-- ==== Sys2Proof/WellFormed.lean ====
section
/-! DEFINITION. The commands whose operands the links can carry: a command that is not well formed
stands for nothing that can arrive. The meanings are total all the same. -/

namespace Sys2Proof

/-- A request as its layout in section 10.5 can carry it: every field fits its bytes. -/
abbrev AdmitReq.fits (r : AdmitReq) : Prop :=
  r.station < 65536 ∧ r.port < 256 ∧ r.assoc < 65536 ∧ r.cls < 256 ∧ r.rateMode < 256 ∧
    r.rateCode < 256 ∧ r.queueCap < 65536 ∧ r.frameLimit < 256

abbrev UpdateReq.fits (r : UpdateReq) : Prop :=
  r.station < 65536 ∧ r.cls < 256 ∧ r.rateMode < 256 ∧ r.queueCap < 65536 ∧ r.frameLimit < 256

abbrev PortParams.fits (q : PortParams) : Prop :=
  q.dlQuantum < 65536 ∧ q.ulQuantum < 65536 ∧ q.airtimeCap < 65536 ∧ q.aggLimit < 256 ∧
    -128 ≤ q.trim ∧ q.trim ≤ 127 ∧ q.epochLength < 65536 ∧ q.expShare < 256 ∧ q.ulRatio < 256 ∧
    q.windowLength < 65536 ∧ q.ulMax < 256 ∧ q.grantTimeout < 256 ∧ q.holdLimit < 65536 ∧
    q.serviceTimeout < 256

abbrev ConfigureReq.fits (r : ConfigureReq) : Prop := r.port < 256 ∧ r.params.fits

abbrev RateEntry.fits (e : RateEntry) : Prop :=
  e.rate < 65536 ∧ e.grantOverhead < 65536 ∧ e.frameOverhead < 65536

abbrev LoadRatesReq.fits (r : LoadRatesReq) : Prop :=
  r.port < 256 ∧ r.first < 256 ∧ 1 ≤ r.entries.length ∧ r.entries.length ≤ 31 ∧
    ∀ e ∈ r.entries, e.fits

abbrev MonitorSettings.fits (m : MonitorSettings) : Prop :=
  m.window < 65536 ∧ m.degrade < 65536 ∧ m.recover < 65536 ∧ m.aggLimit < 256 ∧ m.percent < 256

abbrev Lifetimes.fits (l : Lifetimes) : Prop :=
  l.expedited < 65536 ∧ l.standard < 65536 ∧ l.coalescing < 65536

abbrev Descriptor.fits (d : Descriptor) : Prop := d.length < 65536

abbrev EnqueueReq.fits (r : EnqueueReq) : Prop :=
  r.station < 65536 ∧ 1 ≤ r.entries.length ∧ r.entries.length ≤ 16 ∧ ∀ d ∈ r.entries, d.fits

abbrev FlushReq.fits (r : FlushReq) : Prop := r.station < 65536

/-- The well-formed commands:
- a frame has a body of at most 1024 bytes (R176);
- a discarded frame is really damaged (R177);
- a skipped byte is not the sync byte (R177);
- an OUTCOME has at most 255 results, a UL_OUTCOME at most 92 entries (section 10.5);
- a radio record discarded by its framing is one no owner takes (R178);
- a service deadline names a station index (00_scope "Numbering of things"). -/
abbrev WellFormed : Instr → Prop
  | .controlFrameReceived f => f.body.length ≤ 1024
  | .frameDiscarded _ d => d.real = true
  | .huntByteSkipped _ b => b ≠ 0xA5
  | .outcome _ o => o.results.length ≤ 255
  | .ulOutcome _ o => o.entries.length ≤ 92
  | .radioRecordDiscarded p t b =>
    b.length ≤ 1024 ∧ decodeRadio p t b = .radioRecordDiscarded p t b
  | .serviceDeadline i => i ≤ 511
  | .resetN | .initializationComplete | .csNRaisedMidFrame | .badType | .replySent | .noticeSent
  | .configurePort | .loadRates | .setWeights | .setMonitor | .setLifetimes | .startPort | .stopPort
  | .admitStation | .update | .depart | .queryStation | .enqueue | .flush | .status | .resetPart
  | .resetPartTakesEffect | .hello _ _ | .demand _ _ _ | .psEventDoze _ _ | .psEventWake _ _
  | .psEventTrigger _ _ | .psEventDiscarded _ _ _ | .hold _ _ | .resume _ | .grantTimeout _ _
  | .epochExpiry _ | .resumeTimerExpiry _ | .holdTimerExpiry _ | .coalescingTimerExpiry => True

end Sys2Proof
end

● ● ● ● ● ● ●

▸ **WHAT IS NEEDED**
Copy out each entry above with no deviation.

▸ **SOLVED EXERCISE**
-- ==== Sys2Proof/WellFormed.lean ====
section
/-! DEFINITION. The commands whose operands the links can carry: a command that is not well formed
stands for nothing that can arrive. The meanings are total all the same. -/

namespace Sys2Proof

/-- A request as its layout in section 10.5 can carry it: every field fits its bytes. -/
abbrev AdmitReq.fits (r : AdmitReq) : Prop :=
  r.station < 65536 ∧ r.port < 256 ∧ r.assoc < 65536 ∧ r.cls < 256 ∧ r.rateMode < 256 ∧
    r.rateCode < 256 ∧ r.queueCap < 65536 ∧ r.frameLimit < 256

abbrev UpdateReq.fits (r : UpdateReq) : Prop :=
  r.station < 65536 ∧ r.cls < 256 ∧ r.rateMode < 256 ∧ r.queueCap < 65536 ∧ r.frameLimit < 256

abbrev PortParams.fits (q : PortParams) : Prop :=
  q.dlQuantum < 65536 ∧ q.ulQuantum < 65536 ∧ q.airtimeCap < 65536 ∧ q.aggLimit < 256 ∧
    -128 ≤ q.trim ∧ q.trim ≤ 127 ∧ q.epochLength < 65536 ∧ q.expShare < 256 ∧ q.ulRatio < 256 ∧
    q.windowLength < 65536 ∧ q.ulMax < 256 ∧ q.grantTimeout < 256 ∧ q.holdLimit < 65536 ∧
    q.serviceTimeout < 256

abbrev ConfigureReq.fits (r : ConfigureReq) : Prop := r.port < 256 ∧ r.params.fits

abbrev RateEntry.fits (e : RateEntry) : Prop :=
  e.rate < 65536 ∧ e.grantOverhead < 65536 ∧ e.frameOverhead < 65536

abbrev LoadRatesReq.fits (r : LoadRatesReq) : Prop :=
  r.port < 256 ∧ r.first < 256 ∧ 1 ≤ r.entries.length ∧ r.entries.length ≤ 31 ∧
    ∀ e ∈ r.entries, e.fits

abbrev MonitorSettings.fits (m : MonitorSettings) : Prop :=
  m.window < 65536 ∧ m.degrade < 65536 ∧ m.recover < 65536 ∧ m.aggLimit < 256 ∧ m.percent < 256

abbrev Lifetimes.fits (l : Lifetimes) : Prop :=
  l.expedited < 65536 ∧ l.standard < 65536 ∧ l.coalescing < 65536

abbrev Descriptor.fits (d : Descriptor) : Prop := d.length < 65536

abbrev EnqueueReq.fits (r : EnqueueReq) : Prop :=
  r.station < 65536 ∧ 1 ≤ r.entries.length ∧ r.entries.length ≤ 16 ∧ ∀ d ∈ r.entries, d.fits

abbrev FlushReq.fits (r : FlushReq) : Prop := r.station < 65536

/-- The well-formed commands:
- a frame has a body of at most 1024 bytes (R176);
- a discarded frame is really damaged (R177);
- a skipped byte is not the sync byte (R177);
- an OUTCOME has at most 255 results, a UL_OUTCOME at most 92 entries (section 10.5);
- a radio record discarded by its framing is one no owner takes (R178);
- a service deadline names a station index (00_scope "Numbering of things"). -/
abbrev WellFormed : Instr → Prop
  | .controlFrameReceived f => f.body.length ≤ 1024
  | .frameDiscarded _ d => d.real = true
  | .huntByteSkipped _ b => b ≠ 0xA5
  | .outcome _ o => o.results.length ≤ 255
  | .ulOutcome _ o => o.entries.length ≤ 92
  | .radioRecordDiscarded p t b =>
    b.length ≤ 1024 ∧ decodeRadio p t b = .radioRecordDiscarded p t b
  | .serviceDeadline i => i ≤ 511
  | .resetN | .initializationComplete | .csNRaisedMidFrame | .badType | .replySent | .noticeSent
  | .configurePort | .loadRates | .setWeights | .setMonitor | .setLifetimes | .startPort | .stopPort
  | .admitStation | .update | .depart | .queryStation | .enqueue | .flush | .status | .resetPart
  | .resetPartTakesEffect | .hello _ _ | .demand _ _ _ | .psEventDoze _ _ | .psEventWake _ _
  | .psEventTrigger _ _ | .psEventDiscarded _ _ _ | .hold _ _ | .resume _ | .grantTimeout _ _
  | .epochExpiry _ | .resumeTimerExpiry _ | .holdTimerExpiry _ | .coalescingTimerExpiry => True

end Sys2Proof
end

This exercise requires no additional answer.